#### EXTRACTED MATERIAL
/-- The terms of some elements of one unit or group enter the tree in cycle u: the channel and the offences. none: a ream's shadow is
held by another run, or its kind is another, and nothing is contributed (R80, R90). -/
def feedRow (e : Env) (h : Channel) (w : IWord) (n : Units) (u : Nat) (xs : List Arr) : Option (Channel × List Off) :=
  let p := e.run.prog
  let base := e.run.base.getD 0
  match e.unitReams n xs with
  | none => none
  | some ps =>
    let ds := (ps.zip p.kinds).map fun pk => h.shadowFor pk.1 e.run.ser pk.2
    let put (d1 d2 : RPart) : Channel := (h.setShadow (ps.getD 0 0) e.run.ser u d1).setShadow (ps.getD 1 0) e.run.ser u d2
    match ds with
    | some d1 :: some d2 :: rest =>
      if opc w = 0x70 then
        let x := XentW.ofWord w
        match rest with
        | [some d3] =>
          let t := (e.target x (match xs with | a :: _ => a.c.row | [] => 0)).getD 0xFFFFFFFF
          let (a, b, os) := feedExp d1 d2 xs u fun a => p.servicePos x.s (base + a.c.row) a.c.pos
          let hits := xs.filter fun a => p.servicePos x.s (base + a.c.row) a.c.pos == t
          let (c, os3) := hits.foldl (fun (acc : RPart × List Off) a =>
            let (d, f) := acc.1.admitSum a.x; (d, acc.2 ++ a.c.off u f)) (d3, [])
          some ((put a b).setShadow (ps.getD 2 0) e.run.ser u c, os ++ os3)
        | _ => none
      else if p.kinds.headD .sum == .exp then
        let (a, b, os) := feedExp d1 d2 xs u fun a => a.c.pos
        some (put a b, os)
      else
        let ts := xs.map fun a => (a.c, (pairTerms e w a).1)
        let (a, b, os) := feedSum d1 d2 (ts.map fun t => (t.1, t.2.1, t.2.2)) u
        some (put a b, os)
    | _ => none

/-- The rows, and groups of rows, of some elements, in order: (tile row, group). -/
def rowGroups (n : Units) (xs : List Arr) : List (Nat × Nat) := (xs.map fun a => (a.c.row, n.group a.c.pos)).eraseDups

/-- The units, and groups of units, of some elements, in order: (unit, group). -/
def unitGroups (b : Nat) (n : Units) (xs : List Arr) : List (Nat × Nat) :=
  (xs.map fun a => (n.unit (b + a.c.row), n.group a.c.pos)).eraseDups

/-- The elements that some elements of a lane-beat have in one unit or group. -/
def Env.ofUnit (e : Env) (n : Units) (xs : List Arr) (rg : Nat × Nat) : List Arr :=
  xs.filter fun a => n.unit (e.run.base.getD 0 + a.c.row) == rg.1 && n.group a.c.pos == rg.2

/-- What the arrival of a lane-beat settles for the reams that it feeds in tree cycle u (R143, R242, R434). -/
def feedPlans (e : Env) (u : Nat) (xs : List Arr) : List Arr × List Nat × List Off × List Use :=
  match e.run.prog.rowLike, e.run.prog.units with
  | some (i, w), some n =>
    let ps := (unitGroups (e.run.base.getD 0) n xs).map fun rg => feedPlan e i w n u (e.ofUnit n xs rg)
    (ps.flatMap fun p => p.1, ps.flatMap fun p => p.2.1, ps.flatMap fun p => p.2.2.1, ps.flatMap fun p => p.2.2.2)
  | _, _ => ([], [], [], [])

/-- The terms of a lane-beat enter the tree. -/
def feedAll (e : Env) (h : Channel) (u : Nat) (xs : List Arr) : Option (Channel × List Off) :=
  match e.run.prog.rowLike, e.run.prog.units with
  | some (_, w), some n =>
    (unitGroups (e.run.base.getD 0) n xs).foldl (fun acc rg => match acc with
      | none => none
      | some (h, os) => (feedRow e h w n u (e.ofUnit n xs rg)).map fun r => (r.1, os ++ r.2)) (some (h, []))
  | _, _ => some (h, [])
########
WHAT IS REQUIRED: Set down exactly the lines from the opening line of the material through the line in which "let (d, f) := acc.1.admitSum" occurs, both included, and no other lines.

RESULT OF THE EXERCISE:
/-- The terms of some elements of one unit or group enter the tree in cycle u: the channel and the offences. none: a ream's shadow is
held by another run, or its kind is another, and nothing is contributed (R80, R90). -/
def feedRow (e : Env) (h : Channel) (w : IWord) (n : Units) (u : Nat) (xs : List Arr) : Option (Channel × List Off) :=
  let p := e.run.prog
  let base := e.run.base.getD 0
  match e.unitReams n xs with
  | none => none
  | some ps =>
    let ds := (ps.zip p.kinds).map fun pk => h.shadowFor pk.1 e.run.ser pk.2
    let put (d1 d2 : RPart) : Channel := (h.setShadow (ps.getD 0 0) e.run.ser u d1).setShadow (ps.getD 1 0) e.run.ser u d2
    match ds with
    | some d1 :: some d2 :: rest =>
      if opc w = 0x70 then
        let x := XentW.ofWord w
        match rest with
        | [some d3] =>
          let t := (e.target x (match xs with | a :: _ => a.c.row | [] => 0)).getD 0xFFFFFFFF
          let (a, b, os) := feedExp d1 d2 xs u fun a => p.servicePos x.s (base + a.c.row) a.c.pos
          let hits := xs.filter fun a => p.servicePos x.s (base + a.c.row) a.c.pos == t
          let (c, os3) := hits.foldl (fun (acc : RPart × List Off) a =>
            let (d, f) := acc.1.admitSum a.x; (d, acc.2 ++ a.c.off u f)) (d3, [])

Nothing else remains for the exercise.